Ale, zgodnie z sugestiami zawartymi w pozostawionych
przez Painta notatkach, cała sprawa kryła w sobie coś więcej
niż niewinny flirt człowieka-ptaka z przedstawicielką rasy
ludzkiej. Kłopot polegał na tym, że trzy stronice notatek
Painta, odzyskane przez Molly, nie rzucały na nią zbyt wiele
światła.
Potwierdza moje podejrzenia - nagryzmolił Paint. -
Podmiot widywany (nieczytelne) nie tylko w sprawach czysto
seksualnych.

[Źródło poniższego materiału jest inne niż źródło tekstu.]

-- ==== Sys2Proof/Machine/Operands.lean ====
section
/-! DEFINITION. Operand forms: addresses relative to I with their one range check (20_memory.md R75, R76), the register list of
the bulk transfers, decimal digits, the font address, the key index and the key event. Literal operands `kk` and `nnn` are
used as they stand (30_encoding.md R102). -/

namespace Sys2Proof.Machine

/-- `zext_16(nnn)` (30_encoding.md R102). -/
def zextAddr (nnn : Addr12) : Word := nnn.setWidth 16

/-- `zext_16(V[x])` (43_index_random.md R191, R192). -/
def zextByte (b : Byte) : Word := b.setWidth 16

/-- The effective address `I + k`, an exact integer: no wrap (R75). -/
def State.ea (s : State) (k : Nat) : Nat := s.i.toNat + k

/-- Some address of `I .. I + len - 1` is 4096 or more; an empty range never is (R76). -/
def State.outOfRange (s : State) (len : Nat) : Bool := decide (0 < len ∧ memorySize < s.ea len)

/-- The fault of an out-of-range access: its lowest bad address, `max(I, 0x1000)` (R76). -/
def State.rangeFault (s : State) : HaltReason := .addressOutOfRange (max s.i.toNat 0x1000)

/-- `x + 1`, how many registers `0 .. x` the bulk transfers move (46_memory_transfer.md R243, R244). -/
def transferLength (x : RegIndex) : Nat := x.toNat + 1

/-- The values of `V[0] .. V[x]`, in order (R243). -/
def State.regList (s : State) (x : RegIndex) : List Byte :=
  (List.range (transferLength x)).map fun k => s.reg (BitVec.ofNat 4 k)

/-- `for i in 0 .. x: V[i] <- Mem[I + i]` (R244). -/
def State.loadRegs (s : State) (x : RegIndex) : State :=
  (List.range (transferLength x)).foldl (fun t k => t.setReg (BitVec.ofNat 4 k) (s.readByte (s.ea k))) s

/-- I after a bulk transfer: `(I + x + 1) mod 2^16` with LOADSTORE_INCREMENTS_I, else unchanged (R243, R244). -/
def State.bumpIndex (s : State) (x : RegIndex) : State :=
  if s.params.loadStoreIncrementsI then s.setIndex (s.i + BitVec.ofNat 16 (transferLength x)) else s

/-- The hundreds, tens and ones of a byte, in this order (R242). -/
def bcdDigits (b : Byte) : List Byte :=
  [BitVec.ofNat 8 (b.toNat / 100), BitVec.ofNat 8 (b.toNat / 10 % 10), BitVec.ofNat 8 (b.toNat % 10)]

/-- The address of the glyph for the low nibble of a byte: `zext_16(FONT_BASE) + 5 * (b & 0x0F)` (R240). -/
def glyphAddress (p : Config.Params) (b : Byte) : Word :=
  zextAddr p.fontBase + 5 * zextByte (b &&& 0x0F)

/-- The key a register selects: none for a value above 0xF (45_input_timers.md R222). -/
def keyOf (b : Byte) : Option KeyIndex := if b.toNat ≤ 0xF then some (b.setWidth 4) else none

/-- `k` is a candidate of a key event: it is down and, with WAIT_TRIGGER = Edge, was up at the end of the last Cycle
(R224). -/
def State.isCandidate (s : State) (k : KeyIndex) : Bool :=
  s.key k && (decide (s.params.waitTrigger = .level) || !s.prevKey k)

/-- Every key index, 0 to 15. -/
def allKeys : List KeyIndex := (List.range 16).map (BitVec.ofNat 4)

/-- The candidate set E (R224). -/
def State.candidates (s : State) : List KeyIndex := allKeys.filter s.isCandidate

/-- One of the candidates: the only one, or whichever the free value chooses; none of an empty set (R223; log 4). -/
def chooseKey (choice : Nat) : List KeyIndex → Option KeyIndex
  | [] => none
  | [k] => some k
  | k :: ks => (k :: ks)[choice % (ks.length + 1)]?

end Sys2Proof.Machine
end

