/-- A Cycle that does not end in a fault leaves the sampled keys, the parameters and no pending operation (R43). -/
theorem cycle_completed {s t : State} (h : cycle s = .next t) (ht : t.status = .running) :
    t.keyPrev = t.keys ∧ t.params = s.params ∧ t.driver = s.driver := by
  obtain ⟨e, hs, rfl⟩ | ⟨hs, ⟨e, rfl⟩ | ⟨-, rfl | ⟨i, u, hu, rfl⟩⟩⟩ := cycle_cases h
  · rw [hs] at ht; cases ht
  · cases ht
  · rw [s.advance.endCycle_running hs]
    exact ⟨rfl, rfl, rfl⟩
  · rw [State.endCycle_status] at ht
    rw [u.endCycle_running ht]
    exact ⟨rfl, (exec_keepsInputs hu).2⟩

/-- Settles O46: after the sampling no key is a candidate under Edge, so the wait idles and the sampling repeats itself. -/
theorem heldKeysEndNoEdgeWait : Obligations.HeldKeysEndNoEdgeWait := by
  intro s t x hready hedge hstep ht hpc hw
  obtain ⟨-, hd⟩ := hready
  obtain ⟨hkeys, hparams, hdriver⟩ := cycle_completed (step_eq_cycle hd ▸ hstep) ht
  have hidle (k : KeyIndex) : ¬CandidateKey t k := by
    rintro ⟨hdown, hlevel | hup⟩
    · rw [hparams, hedge] at hlevel
      cases hlevel
    · rw [State.prevKey, hkeys] at hup
      rw [State.key, hup] at hdown
      cases hdown
  have hsample : t.sampleKeys = t := congrArg (fun keys => ({ t with keyPrev := keys } : State)) hkeys.symm
  rw [step_instr (hdriver.trans hd) ht hpc hw, execWaitKeyPress_idle hidle, endOfCycle, t.endCycle_running ht, hsample]

end Sys2Proof.Machine
end

section
/-! SUPPORT. Stacks of Calls and Returns (40_control_transfer.md R143). -/

namespace Sys2Proof.Machine

/-- An instruction before a list: the list runs from where it ends. -/
theorem execAll_cons {i : Instr} {is : List Instr} {s t : State} (h : exec i s = .next t) :
    execAll (i :: is) s = execAll is t := by
  rw [execAll, h]

/-- A run that goes on to its end goes on at its first instruction. -/
theorem exists_of_execAll_cons {i : Instr} {is : List Instr} {s t : State} (h : execAll (i :: is) s = .next t) :
    ∃ u, exec i s = .next u ∧ execAll is u = .next t := by
  rw [execAll] at h
  cases hu : exec i s with
  | next u => exact ⟨u, rfl, by rwa [hu] at h⟩
  | fault f => rw [hu] at h; cases h
  | refused r => rw [hu] at h; cases h

/-- A list of instructions after another: the second runs from where the first ends. -/
theorem execAll_append {is js : List Instr} {s t : State} (h : execAll is s = .next t) :
    execAll (is ++ js) s = execAll js t := by
  induction is generalizing s with
  | nil => rw [Host.Outcome.next.inj h, List.nil_append]
  | cons i is ih =>
    obtain ⟨u, hu, hrest⟩ := exists_of_execAll_cons h
    rw [List.cons_append, execAll_cons hu, ih hrest]

/-- A Call with room on the stack completes and moves `sp` up by one (R141). -/
theorem exec_call_fits (nnn : Addr12) {s : State} (h : s.sp.toNat < 16) :
    exec (.call nnn) s = .next (s.after (.call nnn)) ∧ (s.after (.call nnn)).sp.toNat = s.sp.toNat + 1 :=
  ⟨execCall_push nnn h, State.toNat_push_sp s.pcNext h⟩

/-- Calls that fit on the stack: `sp` moves up by their number, and the status stays. -/
theorem execAll_calls (targets : List Addr12) (s : State) (h : s.sp.toNat + targets.length ≤ 16) :
    ∃ t, execAll (targets.map Instr.call) s = .next t ∧ t.sp.toNat = s.sp.toNat + targets.length ∧ t.status = s.status := by
  induction targets generalizing s with
  | nil => exact ⟨s, rfl, rfl, rfl⟩
  | cons nnn targets ih =>
    rw [List.length_cons] at h
    obtain ⟨hcall, hcallsp⟩ := exec_call_fits nnn (s := s) (by omega)
    obtain ⟨t, ht, htsp, hstatus⟩ := ih (s.after (.call nnn)) (by omega)
    refine ⟨t, ?_, ?_, hstatus⟩
    · rw [List.map_cons, execAll_cons hcall, ht]
    · rw [htsp, hcallsp, List.length_cons]
      omega

/-- Settles O31: 16 Calls fill the stack, and on a full stack a Call overflows. -/
theorem seventeenthCallOverflows : Obligations.SeventeenthCallOverflows := by
  intro targets last s hlen h0
  have hsp0 : s.sp.toNat = 0 := congrArg BitVec.toNat h0
  obtain ⟨t, ht, hsp, hstatus⟩ := execAll_calls targets s (by omega)
  exact ⟨t, ht, by omega, hstatus, execCall_overflow last (by omega)⟩

/-- Nested Calls that fit on the stack, and as many Returns: pc and the stack at most change, no occupied entry does, and, if there is
a Call at all, pc ends behind the first. -/
theorem execAll_calls_rets (targets : List Addr12) (s : State) (h : s.sp.toNat + targets.length ≤ 16) :
    ∃ t, execAll (targets.map Instr.call ++ List.replicate targets.length .ret) s = .next t ∧
      t = { s with pc := t.pc, stack := t.stack } ∧ (∀ j : Fin 16, j.val < s.sp.toNat → t.stackAt j = s.stackAt j) ∧
      (targets ≠ [] → t.pc = s.pc + 2) := by
  induction targets generalizing s with
  | nil => exact ⟨s, rfl, rfl, fun _ _ => rfl, fun hne => absurd rfl hne⟩
  | cons nnn targets ih =>
    rw [List.length_cons] at h
    obtain ⟨hcall, hcallsp⟩ := exec_call_fits nnn (s := s) (by omega)
    obtain ⟨t, ht, hframe, hstack, -⟩ := ih (s.after (.call nnn)) (by omega)
    have htsp : t.sp = (s.after (.call nnn)).sp := by rw [hframe]
    have hret : exec .ret t = .next (t.dropTop.setPc (t.stackAt ⟨s.sp.toNat, by omega⟩)) :=
      execReturn_pop (by rw [htsp, hcallsp])
    have hkeep (j : Fin 16) (hj : j.val ≤ s.sp.toNat) : t.stackAt j = if j.val = s.sp.toNat then s.pcNext else s.stackAt j := by
      rw [hstack j (by omega)]
      exact s.stackAt_push j s.pcNext
    refine ⟨t.dropTop.setPc (t.stackAt ⟨s.sp.toNat, by omega⟩), ?_, ?_, fun j hj => ?_, fun _ => ?_⟩
    · rw [List.length_cons, List.replicate_succ', List.map_cons, List.cons_append, execAll_cons hcall, ← List.append_assoc,
        execAll_append ht, execAll_cons hret, execAll]
    · have hsp : s.sp + 1 - 1 = s.sp := BitVec.add_sub_cancel ..
      refine (congrArg (fun x : State => x.dropTop.setPc _) hframe).trans ?_
      show { s with sp := s.sp + 1 - 1, pc := _, stack := _ } = _
      rw [hsp]
      rfl
    · exact (hkeep j hj.le).trans (if_neg hj.ne)
    · exact (hkeep _ le_rfl).trans (if_pos rfl)

/-- Settles O30: at least one Call puts pc behind the first. -/
theorem nestedCallsAndReturnsBalance : Obligations.NestedCallsAndReturnsBalance := by
  intro targets s hne h
  obtain ⟨t, ht, hframe, hstack, hpc⟩ := execAll_calls_rets targets s h
  exact ⟨t, ht, hpc hne ▸ hframe, hstack⟩

end Sys2Proof.Machine
end

section
/-! SUPPORT. Two runs side by side: an instruction that writes neither ST nor the stack goes the same way whatever the two hold
(10_state.md R36, R39). -/

namespace Sys2Proof.Machine

/-- The state with another sound timer and another stack. -/
def State.overlay (s : State) (b : Byte) (stack : Vector Word 16) : State := { s with st := b, stack := stack }

/-- No fault depends on ST or on a stack entry. -/
theorem State.faultOf_overlay (s : State) (b : Byte) (stack : Vector Word 16) (i : Instr) :
    (s.overlay b stack).faultOf i = s.faultOf i := by
  cases i <;> rfl

/-- A run of register writes runs past the overlay. -/
theorem State.foldl_setReg_overlay (f : Nat → Byte) (l : List Nat) (t : State) (b : Byte) (stack : Vector Word 16) :
    l.foldl (fun t k => t.setReg (BitVec.ofNat 4 k) (f k)) (t.overlay b stack) =
      (l.foldl (fun t k => t.setReg (BitVec.ofNat 4 k) (f k)) t).overlay b stack := by
  induction l generalizing t with
  | nil => rfl
  | cons k l ih => exact ih (t.setReg (BitVec.ofNat 4 k) (f k))

/-- Loading registers runs past the overlay. -/
theorem State.loadRegs_overlay (s : State) (b : Byte) (stack : Vector Word 16) (x : RegIndex) :
    (s.overlay b stack).loadRegs x = (s.loadRegs x).overlay b stack :=
  State.foldl_setReg_overlay _ _ s b stack

/-- The index bump runs past the overlay. -/
theorem State.bumpIndex_overlay (s : State) (b : Byte) (stack : Vector Word 16) (x : RegIndex) :
    (s.overlay b stack).bumpIndex x = (s.bumpIndex x).overlay b stack := by
  simp only [State.bumpIndex_eq, State.overlay]

/-- A logic result runs past the overlay. -/
theorem State.writeLogic_overlay (s : State) (b : Byte) (stack : Vector Word 16) (x : RegIndex) (r : Byte) :
    (s.overlay b stack).writeLogic x r = (s.writeLogic x r).overlay b stack := by
  unfold State.writeLogic State.logicFlag
  by_cases h : s.params.logicResetsVF = true <;> simp [State.overlay, h] <;> rfl

/-- A wait runs past the overlay: its candidates are read from the keys. -/
theorem waitKeyPress_overlay (c : Nat) (s : State) (b : Byte) (stack : Vector Word 16) (x : RegIndex) :
    waitKeyPress c x (s.overlay b stack) = (waitKeyPress c x s).overlay b stack := by
  have hcand : (s.overlay b stack).candidates = s.candidates := rfl
  unfold waitKeyPress
  rw [hcand]
  split <;> rfl

/-- An instruction that writes neither the stack nor ST runs past the overlay. -/
theorem State.after_overlay (s : State) (b : Byte) (stack : Vector Word 16) {i : Instr} (hret : i ≠ .ret)
    (hcall : ∀ nnn, i ≠ .call nnn) (hsound : ∀ x, i ≠ .storeSoundTimer x) :
    (s.overlay b stack).after i = (s.after i).overlay b stack := by
  cases i
  case ret => exact absurd rfl hret
  case call nnn => exact absurd rfl (hcall nnn)
  case storeSoundTimer x => exact absurd rfl (hsound x)
  case waitKeyPress x => exact waitKeyPress_overlay _ s b stack x
  case or | and | xor => exact s.writeLogic_overlay b stack _ _
  case storeRegisters x =>
    exact congrArg State.advance ((s.storeBytes (s.ea 0) (s.regList x)).bumpIndex_overlay b stack x)
  case loadRegisters x =>
    have hload := s.loadRegs_overlay b stack x
    exact congrArg State.advance ((congrArg (fun t : State => t.bumpIndex x) hload).trans (State.bumpIndex_overlay _ b stack x))
  all_goals rfl

/-- Another ST goes past every instruction but StoreSoundTimer. -/
theorem State.after_withSound (s : State) (b : Byte) {i : Instr} (hsound : ∀ x, i ≠ .storeSoundTimer x) :
    ({ s with st := b } : State).after i = { s.after i with st := b } := by
  by_cases hret : i = .ret
  · subst hret; rfl
  by_cases hcall : ∃ nnn, i = .call nnn
  · obtain ⟨nnn, rfl⟩ := hcall; rfl
  have hstack : (s.after i).stack = s.stack := by_contra fun hw => hcall (State.after_stack hw)
  refine (s.after_overlay b s.stack hret (fun nnn e => hcall ⟨nnn, e⟩) hsound).trans ?_
  rw [State.overlay, ← hstack]

/-- Another stack goes past every instruction but Call and Return. -/
theorem State.after_withStack (s : State) (stack : Vector Word 16) {i : Instr} (hret : i ≠ .ret)
    (hcall : ∀ nnn, i ≠ .call nnn) : ({ s with stack := stack } : State).after i = { s.after i with stack := stack } := by
  by_cases hsound : ∃ x, i = .storeSoundTimer x
  · obtain ⟨x, rfl⟩ := hsound; rfl
  have hst : (s.after i).st = s.st := by_contra fun hw => hsound (State.after_st hw)
  refine (s.after_overlay s.st stack hret hcall fun x e => hsound ⟨x, e⟩).trans ?_
  rw [State.overlay, ← hst]

/-! ### The sound timer (R39) -/

/-- A Return that answers a next state has `sp` within the stack (log 8). -/
theorem sp_le_of_exec_ret {s t : State} (h : exec .ret s = .next t) : s.sp.toNat ≤ 16 := by
  by_contra hlt
  rw [exec_ret_stops (Nat.lt_of_not_le hlt)] at h
  cases h

/-- Settles O23: the fault, the stop and the bound on `sp` do not depend on ST, and StoreSoundTimer writes it without reading it. -/
theorem soundTimerIsNeverRead : Obligations.SoundTimerIsNeverRead := by
  intro i s b
  have hfault (i : Instr) : ({ s with st := b } : State).faultOf i = s.faultOf i := s.faultOf_overlay b s.stack i
  refine ⟨fun t h => ?_, fun f h => ?_⟩
  · obtain ⟨e, hf, rfl⟩ | ⟨hf, rfl⟩ := exec_fault_or_after h
    · exact ⟨b, exec_of_fault ((hfault i).trans hf), fun _ => ⟨rfl, rfl⟩⟩
    · have hexec : exec i { s with st := b } = .next (({ s with st := b } : State).after i) :=
        exec_of_noFault ((hfault i).trans hf) fun hret => sp_le_of_exec_ret (s := s) (hret ▸ h)
      by_cases hsound : ∃ x, i = .storeSoundTimer x
      · obtain ⟨x, rfl⟩ := hsound
        exact ⟨s.reg x, hexec, fun hno => absurd rfl (hno x)⟩
      · refine ⟨b, hexec.trans (congrArg _ (s.after_withSound b fun x e => hsound ⟨x, e⟩)), fun _ => ⟨rfl, ?_⟩⟩
        exact by_contra fun hw => hsound (State.after_st hw)
  · obtain ⟨e, -, he⟩ | ⟨-, he⟩ | ⟨rfl, hlt, he⟩ := exec_outcome i s <;> rw [he] at h <;> cases h
    exact exec_ret_stops hlt

/-! ### Stale stack entries (R36) -/

/-- The stack agrees with the state's on the occupied entries. -/
def AgreeOnStack (s : State) (stack : Vector Word 16) : Prop := ∀ j : Fin 16, j.val < s.sp.toNat → stack[j] = s.stackAt j

/-- The newest stacked address is an occupied entry, so it is the same in two stacks that agree on those. -/
theorem State.top_withStack {s : State} {stack : Vector Word 16} (hsp : s.sp.toNat ≤ 16) (h0 : s.sp ≠ 0)
    (h : AgreeOnStack s stack) : ({ s with stack := stack } : State).top = s.top := by
  have hpos : s.sp.toNat = s.sp.toNat - 1 + 1 := by have := State.toNat_dropTop_sp h0; omega
  have hj : s.sp.toNat - 1 < 16 := by omega
  have hbelow : s.sp.toNat - 1 < s.sp.toNat := by omega
  calc ({ s with stack := stack } : State).top = some stack[s.sp.toNat - 1] := State.top_eq _ ⟨_, hj⟩ hpos
    _ = some (s.stackAt ⟨_, hj⟩) := congrArg some (h ⟨_, hj⟩ hbelow)
    _ = s.top := (s.top_eq ⟨_, hj⟩ hpos).symm

/-- What an instruction from `s` makes of two states that differ in stale entries only: the same but for the stack, which agrees below
the new `sp` and keeps the stale entries above the old one. -/
def AgreeBelowSp (s t u : State) (stack : Vector Word 16) : Prop :=
  { u with stack := t.stack } = t ∧ (∀ j : Fin 16, j.val < t.sp.toNat → u.stackAt j = t.stackAt j) ∧
    ∀ j : Fin 16, s.sp.toNat < j.val → u.stackAt j = stack[j]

To sprawa poważna i wchodzi w grę
(nieczytelne)... Może i mnie uda się przy okazji zarobić coś
na boku... Ale muszę być stuprocentowo pewny, że to
faktycznie on (nieczytelne) jest, jak podejrzewam...
Informacji ma mi dostarczyć Paulina (nieczytelne) ze
Skrzydła Masaży Komputerowej Mamy... Okrągła sumka za
milczenie...
Widocznie jednak uznano, że milczenie Painta można
zapewnić sobie w inny sposób.
Paint nigdy nie otrzymał interesujących go informacji.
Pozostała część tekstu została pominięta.